[Items from a data source]
Segment Open

/-- A render captures the new fan state and enters MTX, where nothing is asked of the lamp. -/
theorem Inv.nextState_of_render (hi : Inv s) (h : s.input.rst = false) (hr : s.render = true) :
    Inv (nextState s) := by
  have hfb : (nextState s).fbSpeed = (nextState s).speed := by
    rw [nextState_fbSpeed h, nextState_speed h, if_pos hr]
  have hspeed : SpeedLegal (nextState s).speed := nextState_speed h ▸ hi.speedLegal_speedN
  have hphase : (nextState s).phase = .mtx := by
    simp [nextState_phase h, State.phaseN, State.phase_of_render hr, hr]
  exact {
    fbPower_eq := by rw [nextState_fbPower h, nextState_power h, if_pos hr]
    fbSpeed_on := fun _ => hfb
    fbSpeed_busy := fun _ => hfb
    speed_legal := hspeed
    fbSpeed_legal := hfb ▸ hspeed
    lamp_pnl := fun hp => by simp [hphase] at hp
    lamp_poll := fun hp => by simp [hphase] at hp }

/-- Without a render the buffer stays, and so does the fan state but for a speed that cycles in POLL while off. -/
theorem Inv.nextState_of_not_render (hi : Inv s) (h : s.input.rst = false) (hr : s.render = false) :
    Inv (nextState s) := by
  have hfbPower : (nextState s).fbPower = s.fbPower := by simp [nextState_fbPower h, hr]
  have hfbSpeed : (nextState s).fbSpeed = s.fbSpeed := by simp [nextState_fbSpeed h, hr]
  have hpower : (nextState s).power = s.power := by rw [nextState_power h, State.powerN_of_not_render hr]
  constructor
  case fbPower_eq => rw [hfbPower, hpower, hi.fbPower_eq]
  case fbSpeed_on =>
    intro hon
    have hon : s.power = true := hpower ▸ hon
    rw [hfbSpeed, nextState_speed h, State.speedN_of_not_render_of_on hr hon, hi.fbSpeed_on hon]
  case fbSpeed_busy =>
    intro hp
    have hbusy : s.phase ≠ .poll := fun hpoll => hp (by simp [nextState_phase h, State.phaseN, hpoll, hr])
    rw [hfbSpeed, nextState_speed h, State.speedN_of_busy hbusy, hi.fbSpeed_busy hbusy]
  case speed_legal => exact nextState_speed h ▸ hi.speedLegal_speedN
  case fbSpeed_legal => exact hfbSpeed ▸ hi.fbSpeed_legal
  case lamp_pnl =>
    intro hp
    rw [nextState_phase h] at hp
    exact (lampAgrees_nextState_iff h hr).mpr ((State.phase_of_phaseN_pnl hp).imp_right hi.lamp_pnl)
  case lamp_poll =>
    intro hp
    rw [nextState_phase h] at hp
    obtain hpoll | hpnl := State.phase_of_phaseN_poll hp
    · refine (hi.lamp_poll hpoll).imp (fun ha => (lampAgrees_nextState_iff h hr).mpr (.inr ha)) ?_
      rintro ⟨hdark, hoff⟩
      exact ⟨by simp [nextState_led h, hpoll, hdark], hfbPower.trans hoff⟩
    · exact .inl ((lampAgrees_nextState_iff h hr).mpr (.inr (hi.lamp_pnl hpnl)))

/-- Every step keeps the invariant. -/
theorem Inv.nextState (hi : Inv s) : Inv (nextState s) := by
  cases h : s.input.rst with
  | true => exact inv_reset.of_sameElements (sameElements_nextState_of_reset h)
  | false =>
    cases hr : s.render with
    | true => exact hi.nextState_of_render h hr
    | false => exact hi.nextState_of_not_render h hr

end Sys2Proof.Machine
end

section
/-! SUPPORT. The statements of spec/10_state.md settled. -/

namespace Sys2Proof.Machine
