-- ==== Sys2Proof/Certificates/Slice0/Obligations.lean ====
section
/-!
DEFINITION. The statements about the CORE, each from the rules of spec/ its docstring names.
"Choice" in a docstring marks a clause that rests on a decision the spec marks as its own (D<n> of
92_eei_decisions.md) or on an entry of the assumption log.
-/

open Sys2Proof Sys2Proof.Machine

/-! ### Decoding -/

/-- 30_encoding.md section 2: decoding the word of a well-formed instruction gives it back, with
every operand at every value. -/
def Obligations.DecodeOfEncodeIsIdentity : Prop :=
  ∀ i : Instr, i.wellFormed = true → decode (encode i) = .ok i

/-- 30_encoding.md section 2: what decodes is well-formed, and its encoding is the word again, but
for the Y field of `8XY6` and `8XYE`, which is ignored (choice D8) and encoded as 0. -/
def Obligations.EncodeOfDecodeIsTheWord : Prop :=
  ∀ (w : Word) (i : Instr), decode w = .ok i →
    i.wellFormed = true ∧
      encode i = match i with
        | .shiftRight _ => w &&& 0xFF0F#16
        | .shiftLeft _ => w &&& 0xFF0F#16
        | _ => w

/-- 30_encoding.md sections 2 and 3: the decoder answers an instruction or `unknownOpcode` of the
word, and the latter for exactly the illegal words (the table and its strictness: choice D22). -/
def Obligations.IllegalWordsAreExactlyTheListed : Prop :=
  ∀ w : Word,
    ((∃ i, decode w = .ok i) ∨ decode w = .error (.unknownOpcode w)) ∧
    (decode w = .error (.unknownOpcode w) ↔
      (fieldC w = 0x5#4 ∧ fieldN w ≠ 0x0#4) ∨
      (fieldC w = 0x9#4 ∧ fieldN w ≠ 0x0#4) ∨
      (fieldC w = 0x8#4 ∧ 8 ≤ (fieldN w).toNat ∧ fieldN w ≠ 0xE#4) ∨
      (fieldC w = 0xE#4 ∧ fieldNN w ≠ 0x9E#8 ∧ fieldNN w ≠ 0xA1#8) ∨
      (fieldC w = 0xF#4 ∧
        fieldNN w ∉ [0x07#8, 0x0A#8, 0x15#8, 0x18#8, 0x1E#8, 0x29#8, 0x33#8, 0x55#8, 0x65#8]))

/-- R108: the source's three decoding examples. -/
def Obligations.SourceDecodingExamples : Prop :=
  decode 0x00E0#16 = .ok .clearScreen ∧
    decode 0xA2F0#16 = .ok (.setI 0x2F0#12) ∧
    decode 0x6A07#16 = .ok (.setConst 0xA#4 0x07#8)

/-- 30_encoding.md section 2: a word written out from the spec's pattern in each family decodes to
the instruction it stands for. -/
def Obligations.OneWordOfEachFamilyDecodes : Prop :=
  decode 0b0011101001000010#16 = .ok (.skipEqConst 0xA#4 0x42#8) ∧
    decode 0b1000101010110101#16 = .ok (.sub 0xA#4 0xB#4) ∧
    decode 0b1111101001010101#16 = .ok (.dump 0xA#4) ∧
    decode 0b1101101010110101#16 = .ok (.draw 0xA#4 0xB#4 0x5#4) ∧
    decode 0b1111101000010101#16 = .ok (.setDelay 0xA#4) ∧
    decode 0b1110101010100001#16 = .ok (.skipKeyNotPressed 0xA#4)

/-! ### The cycle -/

/-- 40_cycle.md section 1: on a running core whose next host action is a cycle, when the two bytes
at `pc` decode to `i`, the step is the execute stage of `i`, with that action taken off the
schedule (the schedule: choice, log 3). -/
def Obligations.StepRunsTheDecodedInstruction : Prop :=
  ∀ (s : State) (i : Instr), s.Running → nextAction s = .cycle → s.pc.toNat ≤ 4094 →
    decode (wordOfBytes (s.mem.read s.pc.toNat) (s.mem.read (s.pc.toNat + 1))) = .ok i →
    step s = exec i { s with schedule := s.schedule.tail }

Segment Closed

- [Your instructions]:
Retype the portion of the data above that starts on the line with "the invariant. -/" and finishes on the line with "((∃ i, decode", including both of those lines.

- [Output below]:
/-- Every step keeps the invariant. -/
theorem Inv.nextState (hi : Inv s) : Inv (nextState s) := by
  cases h : s.input.rst with
  | true => exact inv_reset.of_sameElements (sameElements_nextState_of_reset h)
  | false =>
    cases hr : s.render with
    | true => exact hi.nextState_of_render h hr
    | false => exact hi.nextState_of_not_render h hr

end Sys2Proof.Machine
end

section
/-! SUPPORT. The statements of spec/10_state.md settled. -/

namespace Sys2Proof.Machine
-- ==== Sys2Proof/Certificates/Slice0/Obligations.lean ====
section
/-!
DEFINITION. The statements about the CORE, each from the rules of spec/ its docstring names.
"Choice" in a docstring marks a clause that rests on a decision the spec marks as its own (D<n> of
92_eei_decisions.md) or on an entry of the assumption log.
-/

open Sys2Proof Sys2Proof.Machine

/-! ### Decoding -/

/-- 30_encoding.md section 2: decoding the word of a well-formed instruction gives it back, with
every operand at every value. -/
def Obligations.DecodeOfEncodeIsIdentity : Prop :=
  ∀ i : Instr, i.wellFormed = true → decode (encode i) = .ok i

/-- 30_encoding.md section 2: what decodes is well-formed, and its encoding is the word again, but
for the Y field of `8XY6` and `8XYE`, which is ignored (choice D8) and encoded as 0. -/
def Obligations.EncodeOfDecodeIsTheWord : Prop :=
  ∀ (w : Word) (i : Instr), decode w = .ok i →
    i.wellFormed = true ∧
      encode i = match i with
        | .shiftRight _ => w &&& 0xFF0F#16
        | .shiftLeft _ => w &&& 0xFF0F#16
        | _ => w

/-- 30_encoding.md sections 2 and 3: the decoder answers an instruction or `unknownOpcode` of the
word, and the latter for exactly the illegal words (the table and its strictness: choice D22). -/
def Obligations.IllegalWordsAreExactlyTheListed : Prop :=
  ∀ w : Word,
    ((∃ i, decode w = .ok i) ∨ decode w = .error (.unknownOpcode w)) ∧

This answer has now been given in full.